Paddy Padmanabhan, founder and CEO of Damo Consulting Inc., is a digital health entrepreneur, author and host of The Big Unlock podcast.
Over the past few years, the notion of Amazon-like consumer experiences and Uber-like business models has taken hold in conversations about digital health. This notion has become a north star for some, driving product strategy and billions in venture capital funding and M & A.
While Uber and Amazon have been wildly successful in creating entirely new business models that have disrupted traditional industries, these models have yet to demonstrate that they can be applied to healthcare.
Amazon In Healthcare
To start with, no one has yet come close to delivering an Amazon-like experience to healthcare consumers—including Amazon. It may be informative to review Amazon’s healthcare journey: In May 2020, Amazon launched Amazon Care, promising new service quality standards in online access to healthcare. At the time, I was one of many who hailed it as a big deal that heralded the much-awaited disruption of a broken healthcare system.

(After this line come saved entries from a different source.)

-- ==== Sys2Proof/Tests/Slice0.lean ====
section
/-!
SUPPORT. Tests: words decoded, terms that are not well formed, one step each on small states with results worked out from the
spec's words, and for every statement with hypotheses a state that meets them.
-/

namespace Sys2Proof.Tests

open Sys2Proof Sys2Proof.Machine

set_option maxRecDepth 20000
-- one theorem after another, so that the kernel checks do not all wait on one another in threads of their own
set_option Elab.async false

/-! ### Well-formedness -/

/-- R109: MS is zero when neither M nor X is set. -/
theorem test_ms_needs_mask : (Instr.vadd 1 2 3 0 5 0).wellFormed = false ∧ (Instr.vadd 1 2 3 1 5 0).wellFormed = true ∧
    (Instr.vfadd 1 2 3 0 5 0 0).wellFormed = false ∧ (Instr.vfadd 1 2 3 0 5 0 1).wellFormed = true := by decide

/-- R105: NP and ESH are zero without pointers; RC is not s0; the pointers end at s31. -/
theorem test_loopv_fields : (Instr.loopv 1 0 1 0 0).wellFormed = false ∧ (Instr.loopv 1 0 0 1 0).wellFormed = false ∧
    (Instr.loopv 0 1 0 0 0).wellFormed = false ∧ (Instr.loopv 1 30 2 0 0).wellFormed = false ∧
    (Instr.loopv 1 30 1 3 0).wellFormed = true := by decide

/-- R113: the element formats end at 0x13. -/
theorem test_format_assigned : (Instr.vcvt 1 2 0x14 0 0 0 0).wellFormed = false ∧
    (Instr.vcvt 1 2 0x13 0 0 0 0).wellFormed = true ∧ (Instr.vscale 1 2 0x1F 0).wellFormed = false := by decide

/-- R110: mask registers end at m95, and a scalar register in a mask format at s31. -/
theorem test_mask_registers : (Instr.mand 96 0 0).wellFormed = false ∧ (Instr.mand 0 0 96).wellFormed = false ∧
    (Instr.mand 95 95 95).wellFormed = true ∧ (Instr.mpopc 32 0).wellFormed = false ∧ (Instr.mld 0 32).wellFormed = false ∧
    (Instr.mst 31 95).wellFormed = true := by decide

/-- R111: TMUL's queues are load queues and differ, and the operand formats end at 13. -/
theorem test_tmul_fields : (Instr.tmul 1 1 0 0 0 0 0).wellFormed = false ∧ (Instr.tmul 8 1 0 0 0 0 0).wellFormed = false ∧
    (Instr.tmul 0 1 0 0 0 0 14).wellFormed = false ∧ (Instr.tmulsp 0 1 1 0 0 0 0).wellFormed = false ∧
    (Instr.tmulsp 0 1 2 0 0 0 6).wellFormed = false ∧ (Instr.tmul 0 1 31 1 7 3 13).wellFormed = true := by decide

/-- The other ranges: stream queues, tile quarters, VCFG, GPASS. -/
theorem test_operand_ranges : (Instr.sopen 16 0 0).wellFormed = false ∧ (Instr.sgather 8 0 0).wellFormed = false ∧
    (Instr.venq 1 7 0 0 0).wellFormed = false ∧ (Instr.vmvq 1 0 8 0 0 0).wellFormed = false ∧
    (Instr.tmodeOn 16).wellFormed = false ∧ (Instr.tmodeOff 16).wellFormed = false ∧ (Instr.tzero 8 0).wellFormed = false ∧
    (Instr.vcfg 4).wellFormed = false ∧ (Instr.gpass 0 4).wellFormed = false ∧ (Instr.sopen 15 0 0).wellFormed = true := by
  decide

/-- An event is no word. -/
theorem test_event_not_encoded : (Instr.powerOn).wellFormed = false ∧ encode (Instr.powerOn) = none := by decide
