-- ==== Sys2Proof/Tests/Slice0.lean ====
section
/-! SUPPORT. Small tests of one step, of the decoder and of the assembler, with their expected results from the spec's
rules and 95_test_vectors.md (vector ids as there), and for every obligation with hypotheses a state that meets them. -/

namespace Sys2Proof.Tests

open Sys2Proof Sys2Proof.Machine

/-! ### Helpers -/

/-- A field of the next state. -/
def after {α : Type} (r : Result) (f : State → α) : Option α :=
  match r with
  | .next t => some (f t)
  | .fault _ => none
  | .refused _ => none

/-- The reset state with a header. -/
def withHdr (h : Header) : State := { State.reset with hdr := h }

/-- The reset state with a flags byte. -/
def withFlags (f : Byte) : State := withHdr ⟨0, 0, 0, 0, f⟩

/-- The reset state with a payload. -/
def withPacket (bs : List Byte) : State :=
  { State.reset with pkt := storeBytes [] 0 bs, plen := BitVec.ofNat 16 bs.length }

/-- The reset state with a data segment. -/
def withSegment (bs : List Byte) : State :=
  { State.reset with data := storeBytes [] 0 bs, dlen := BitVec.ofNat 16 bs.length }

/-- The same state in another connection state. -/
def inState (c : CState) (s : State) : State := { s with cstate := c }

/-- The same state with another RND level. -/
def drawing (r : Word) (s : State) : State := { s with rnd := r }

/-- A halted block. -/
def halted : State := { State.reset with fault := true, err := .malformedHeader }

/-- The command a word decodes to. -/
def reads (w : CmdWord) : Option Instr := (decode w).toOption

/-- The first `n` bytes of PKT. -/
def head (n : Nat) (s : State) : List Byte := bytesFrom (readPkt s) 0 n

/-! ### The decoder: one word a command, written out from R71 and R76 -/

theorem test_decode_codec :
    reads 0b00000000000000000000000000000000#32 = some .nop ∧
    reads 0b00010000000000001010101111001101#32 = some (.encSeq 0xABCD#16) ∧
    reads 0b00010001000000000000000000000000#32 = some .decSeq ∧
    reads 0b00010010000000000000000100000000#32 = some (.encAck 0x0100#16) ∧
    reads 0b00010011000000000000000000000000#32 = some .decAck ∧
    reads 0b00010100000000000000000010000001#32 = some (.setFlag 0x81#8) ∧
    reads 0b00010101000000000000000010000000#32 = some (.clrFlag 0x80#8) ∧
    reads 0b00010110000000000000000000001000#32 = some (.hasFlag 0x08#8) ∧
    reads 0b00010111000000000000000000000000#32 = some .clrHdr ∧
    reads 0b00011000000000000000000000000000#32 = some .decFlags := by decide

theorem test_decode_framing :
    reads 0b00100000000000000000000000000000#32 = some .assemble ∧
    reads 0b00100001000000000000000000000000#32 = some .split ∧
    reads 0b00100010000000010000001000000011#32 = some (.wrPkt 0x0102#16 0x03#8) ∧
    reads 0b00100011100000000000000100000000#32 = some (.rdPkt 0x8001#16) ∧
    reads 0b00100100000000010000001000000011#32 = some (.wrData 0x0102#16 0x03#8) ∧
    reads 0b00100101100000000000000100000000#32 = some (.rdData 0x8001#16) ∧
    reads 0b00100110000000000000000001000000#32 = some (.setPlen 64#16) ∧
    reads 0b00100111000000000000000000000000#32 = some .getPlen ∧
    reads 0b00101000000000000000000000111011#32 = some (.setDlen 59#16) ∧
    reads 0b00101001000000000000000000000000#32 = some .getDlen := by decide

theorem test_decode_builders :
    reads 0b00110000000000000000000000000000#32 = some .buildConnReq ∧
    reads 0b00110001000000000000000000000000#32 = some .buildDiscReq ∧
    reads 0b00110010000000000000000000000000#32 = some .buildData ∧
    reads 0b00110011000000000000000000000000#32 = some .buildClientAck ∧
    reads 0b00110100000000000000000000000000#32 = some .buildServerAck ∧
    reads 0b00110101000000000000000000000000#32 = some .buildCloseAck := by decide

theorem test_decode_connection :
    reads 0b01000000000000000000000000000000#32 = some .vConnReq ∧
    reads 0b01000001000000000000000000000000#32 = some .vClientAck ∧
    reads 0b01000010000000000000000000000000#32 = some .vServerAck ∧
    reads 0b01000011000000000000000000000000#32 = some .vDiscReq ∧
    reads 0b01000100000000000000000000000000#32 = some .captureOrig ∧
    reads 0b01010000000000000000000000000000#32 = some .cConnect ∧
    reads 0b01010001000000000000000000000000#32 = some .cRecv ∧
    reads 0b01010010000000000000000000000000#32 = some .cSend ∧
    reads 0b01010011000000000000000000000000#32 = some .cClose ∧
    reads 0b01011000000000000000000000000000#32 = some .sRecv ∧
    reads 0b01011111000000000000000000000000#32 = some .abort := by decide

/-- The numbering of spec/opcode_table.json: one 32-bit word. -/
theorem test_decodeTableWord : decodeTableWord 32 0x220004A0 = some (.wrPkt 4#16 0xA0#8) ∧
    decodeTableWord 32 0x01000000 = none := by decide

/-- The words the opcode map does not name are refused by name: E2b, E2c, C12, C13, C14, F6. -/
theorem test_decode_refuses :
    reads 0x01000000#32 = none ∧ reads 0xFF000000#32 = none ∧
    reads 0x10010000#32 = none ∧ reads 0x14000100#32 = none ∧
    reads 0x11000001#32 = none ∧ reads 0x23000401#32 = none := by decide

/-! ### Well-formedness: each check refuses an ill-formed word -/

theorem test_wf_no_such_opcode : legalWord 0x01000000#32 = false ∧ legalWord 0xFF000000#32 = false := by decide
theorem test_wf_format_n : legalWord 0x11000001#32 = false ∧ legalWord 0x11800000#32 = false := by decide
theorem test_wf_format_i : legalWord 0x10010000#32 = false ∧ legalWord 0x1000FFFF#32 = true := by decide
theorem test_wf_format_m : legalWord 0x14000100#32 = false ∧ legalWord 0x140000FF#32 = true := by decide
theorem test_wf_format_b : legalWord 0x22FFFFFF#32 = true := by decide
theorem test_wf_format_x : legalWord 0x23000401#32 = false ∧ legalWord 0x23FFFF00#32 = true := by decide
theorem test_wf_pseudo : pseudoWellFormed 1 (.deliver [0, 0, 0, 0, 0, 0, 0]) = false ∧
    pseudoWellFormed 1 (.deliver [0, 0, 0, 0, 0, 0]) = true ∧ pseudoWellFormed 1 (.loadData [0, 0]) = false ∧
    pseudoWellFormed 1 (.loadData [0]) = true := by decide

/-! ### One step a command -/

/-- E1: after C_CONNECT, NOP gives STATUS 0x0001. -/
theorem test_nop : after (runWord 0x00000000#32 { inState .cSynSent State.reset with txv := true }) statusPort
    = some 0x0001#16 := by decide

/-- C2. -/
theorem test_encSeq : after (runWord 0x10000000#32 (withHdr ⟨0x34, 0x12, 0xEF, 0xBE, 0xA0⟩)) (·.hdr)
    = some ⟨0x00, 0x00, 0xEF, 0xBE, 0xA0⟩ := by decide

/-- R90's example. -/
theorem test_encSeq_low_byte_first : after (runWord 0x10001234#32 State.reset) (·.hdr)
    = some ⟨0x34, 0x12, 0x00, 0x00, 0x00⟩ := by decide

/-- C3: unsigned. -/
theorem test_decSeq : after (runWord 0x11000000#32 (withHdr ⟨0xFF, 0x80, 0, 0, 0⟩)) resPort = some 0x80FF#16 := by decide

/-- C4. -/
theorem test_encAck : after (runWord 0x12000100#32 State.reset) (·.hdr) = some ⟨0, 0, 0x00, 0x01, 0⟩ := by decide

/-- R93's example. -/
theorem test_decAck : after (runWord 0x13000000#32 (withHdr ⟨0x34, 0x12, 0xEF, 0xBE, 0x00⟩)) resPort
    = some 0xBEEF#16 := by decide

/-- R94's example, and C6b. -/
theorem test_setFlag : after (runWord 0x14000020#32 (withFlags 0x80)) (·.hdr.flags) = some 0xA0#8 ∧
    after (runWord 0x140000FF#32 (withFlags 0x5A)) (·.hdr.flags) = some 0xFF#8 := by decide

/-- R95's example, and C8. -/
theorem test_clrFlag : after (runWord 0x15000080#32 (withFlags 0xA0)) (·.hdr.flags) = some 0x20#8 ∧
    after (runWord 0x150000FF#32 (withFlags 0xFF)) (·.hdr.flags) = some 0x00#8 := by decide

/-- C9a, C9b: any bit, not all. -/
theorem test_hasFlag_any : after (runWord 0x16000000#32 (withFlags 0xFF)) resPort = some 0#16 ∧
    after (runWord 0x16000088#32 (withFlags 0x08)) resPort = some 1#16 := by decide

/-- C9c, C9d, C9e. -/
theorem test_hasFlag_storage : after (runWord 0x16000040#32 (withFlags 0x40)) resPort = some 1#16 ∧
    after (runWord 0x16000004#32 (withFlags 0x07)) resPort = some 1#16 ∧
    after (runWord 0x16000028#32 (withFlags 0x80)) resPort = some 0#16 := by decide

/-- C11. -/
theorem test_clrHdr : after (runWord 0x17000000#32 (withHdr ⟨0x34, 0x12, 0xEF, 0xBE, 0xA0⟩)) (·.hdr)
    = some ⟨0, 0, 0, 0, 0⟩ := by decide

/-- C10. -/
theorem test_decFlags : after (runWord 0x18000000#32 (withFlags 0xFF)) resPort = some 0x00FF#16 := by decide

/-- F11: bytes beyond the new payload are kept. -/
theorem test_assemble :
    after (runWord 0x20000000#32
      { withPacket [9, 9, 9, 9, 9, 7, 7, 7, 7] with
        hdr := ⟨1, 0, 2, 0, 3⟩, data := [(0, 0x55)], dlen := 1 }) (fun t => (head 9 t, t.plen))
      = some ([1, 0, 2, 0, 3, 0x55, 7, 7, 7], 6#16) := by decide

/-- F1: the largest data segment fits. -/
theorem test_assemble_full : after (runWord 0x20000000#32 { State.reset with dlen := 59 }) (·.plen) = some 64#16 := by decide

/-- R101's example. -/
theorem test_split : after (runWord 0x21000000#32 (withPacket [0, 0, 0, 0, 0x10, 0x68, 0x69]))
    (fun t => (t.hdr, dataSegment t)) = some (⟨0, 0, 0, 0, 0x10⟩, [0x68, 0x69]) := by decide

/-- F3: a short payload. -/
theorem test_split_short : after (runWord 0x21000000#32 { State.reset with plen := 4 }) (fun t => (statusPort t, t.dlen))
    = some (0x0050#16, 0#16) := by decide

/-- F5a, F5b: the last byte of PKT, and the one past it. -/
theorem test_wrPkt : after (runWord 0x22003F55#32 State.reset) (fun t => (readPkt t 63, statusPort t))
    = some (0x55#8, 0x0000#16) ∧ after (runWord 0x22004055#32 State.reset) statusPort = some 0x0070#16 := by decide

/-- R103's example, and F10. -/
theorem test_rdPkt : after (runWord 0x23000400#32 (withPacket [0, 0, 0, 0, 0xA0])) resPort = some 0x00A0#16 ∧
    after (runWord 0x23FFFF00#32 State.reset) statusPort = some 0x0070#16 := by decide

/-- R104's example, and F9: with MAX_PKT = 5, DATA has no bytes. -/
theorem test_wrData : after (runWord 0x24000068#32 State.reset) (readData · 0) = some 0x68#8 ∧
    after (runWord 0x24000000#32 { State.reset with maxData := 0 }) statusPort = some 0x0070#16 := by decide

/-- F14. -/
theorem test_rdData : after (runWord 0x25000100#32 (withSegment [0x68, 0x69])) resPort = some 0x0069#16 := by decide

/-- F7a, F7b. -/
theorem test_setPlen : after (runWord 0x26000040#32 State.reset) (·.plen) = some 64#16 ∧
    after (runWord 0x26000041#32 State.reset) statusPort = some 0x0070#16 := by decide

/-- F12. -/
theorem test_getPlen : after (runWord 0x27000000#32 { State.reset with plen := 3 }) resPort = some 3#16 := by decide

/-- F8a, F8b. -/
theorem test_setDlen : after (runWord 0x2800003B#32 State.reset) (·.dlen) = some 59#16 ∧
    after (runWord 0x2800003C#32 State.reset) statusPort = some 0x0070#16 := by decide

/-- R109. -/
theorem test_getDlen : after (runWord 0x29000000#32 (withSegment [0x68, 0x69])) resPort = some 2#16 := by decide

/-- B1c, and R120's example: bit 15 of RND is ignored. -/
theorem test_buildConnReq :
    after (runWord 0x30000000#32 (drawing 0xFFFF State.reset)) (fun t => (head 5 t, t.origSeq))
      = some ([0xFF, 0x7F, 0, 0, 0x80], 0x7FFF#16) ∧
    after (runWord 0x30000000#32 (drawing 0x9ABC State.reset)) (fun t => (head 5 t, t.origSeq))
      = some ([0xBC, 0x1A, 0, 0, 0x80], 0x1ABC#16) := by decide

/-- B2. -/
theorem test_buildDiscReq : after (runWord 0x31000000#32 (withSegment [1, 2, 3])) (fun t => (head 5 t, t.plen, t.dlen))
    = some ([0, 0, 0, 0, 0x08], 5#16, 3#16) := by decide

/-- R122's example. -/
theorem test_buildData : after (runWord 0x32000000#32 (withSegment [0x68, 0x69])) (fun t => (head 7 t, t.plen))
    = some ([0, 0, 0, 0, 0x10, 0x68, 0x69], 7#16) := by decide

/-- B4 and B7: the increment wraps; the flags that are not SYN or ACK pass through. -/
theorem test_buildClientAck :
    after (runWord 0x33000000#32 (withPacket [0xFF, 0xFF, 0, 0, 0xA0])) (head 5) = some [0, 0, 0, 0, 0x20] ∧
    after (runWord 0x33000000#32 (withPacket [0, 0, 0, 0, 0x5F])) (head 5) = some [0, 0, 1, 0, 0x7F] := by decide

/-- B6: the data of the packet is kept. -/
theorem test_buildClientAck_keeps :
    after (runWord 0x33000000#32 (withPacket [0x10, 0, 0, 0, 0x80, 0x68, 0x69])) (fun t => (head 7 t, t.plen))
      = some ([0, 0, 0x11, 0, 0x20, 0x68, 0x69], 7#16) := by decide

/-- B8. -/
theorem test_buildServerAck :
    after (runWord 0x34000000#32 (drawing 0x1234 (withPacket [0, 0, 0xFF, 0xFF, 0x80]))) (head 5)
      = some [0x34, 0x12, 0, 0, 0xA0] := by decide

Fast forward two years: Amazon Care is shutting down operations (subscription required) and letting go of over 150 associates by the end of 2022 after struggling with scaling challenges (subscription required) and service quality (subscription required) issues. Amazon has remained committed to its healthcare market strategy and we may see a new approach arising from its planned acquisition of One Medical (subscription required), a provider of primary care services for close to a million patients from some 180 locations across the U.S.
The basic premise of an Amazon-like experience is that consumers will buy primary care services much as they would shop online. But this may be a flawed assumption. Let’s take the example of a doctor’s office visit. Traditionally, consumers dial the doctor’s office and schedule a visit after consulting with an office assistant or nurse about which doctor to schedule with, based on a quick triaging of symptoms over the phone. In an Amazon-like healthcare experience, consumers would be able to self-schedule the visit online, instantly, using online tools that triage the symptoms, match them to the appropriate clinician and pick a slot from a calendar, much like booking an airline ticket and selecting a seat.
Previously in this column, I have discussed how far telehealth and virtual care models have come and highlighted headwinds to increasing adoption rates. One major issue: What appears to be the simplest of online features can be among the most challenging for healthcare providers. My firm’s research on digital health maturity among health systems has identified online self-scheduling as the patient engagement feature with the largest gap between expectations and performance. Reasons include providers’ reluctance to expose their calendars online, thus negating the purpose of the online scheduling tool. Of course, there’s much more to enabling seamless online access to care, including tight integration with backend electronic health record (EHR) systems for real-time access to doctors’ schedules and patient medical information. Many health systems are working hard on improving online access to care, and there has been significant progress overall, though we are still nowhere close to an Amazon-like one-click experience.
The Uber Model
To take another example, Uber’s business model is often used as a reference for improving healthcare delivery. The metaphor implies a future gig economy where consumers will receive care by seeking out qualified physicians and healthcare workers using an app, much as we would hail a ride to the airport. To some degree, this approach has been implemented by companies like Zocdoc that allow consumers to schedule an appointment with any physician based on schedules published on the app. The CEO of Signify Health, a home health company that announced recently that it was being acquired by CVS Health (subscription required) for $8 billion, explicitly referred to doctors on their staff as gig workers in the mold of Uber drivers. While the Uber analogy may be valid for certain businesses and services, the question is how far this can go. Would we as healthcare consumers want healthcare providers to operate in Uber-type transactional relationships, where the odds of meeting the same driver for the next ride are practically zero? In other words, do we want to trade an intimate, long-term, trusted relationship with one that completely depersonalizes and transactionalizes it?
Some may argue that the answer is yes. We are going through an unprecedented acute labor shortage (subscription required) that has impacted all levels of healthcare workers. The healthcare sector is also facing the prospect of losing millions of workers in the next few years. Given this crisis, there is undoubtedly a need to get creative with technology and staffing approaches to care and do so without compromising patient safety and quality of care.
The healthcare system today needs innovators who can build an entirely new model of care, much like how Google created search to transform advertising and AirBnB unlocked free bedroom space to transform hospitality. Many companies are trying to do just that, and VCs are pouring billions into them. However, efforts to superimpose a consumer business model that has worked well for e-commerce and transportation onto healthcare have not had the level of impact we might have hoped for. It may be time to rethink our reference models altogether.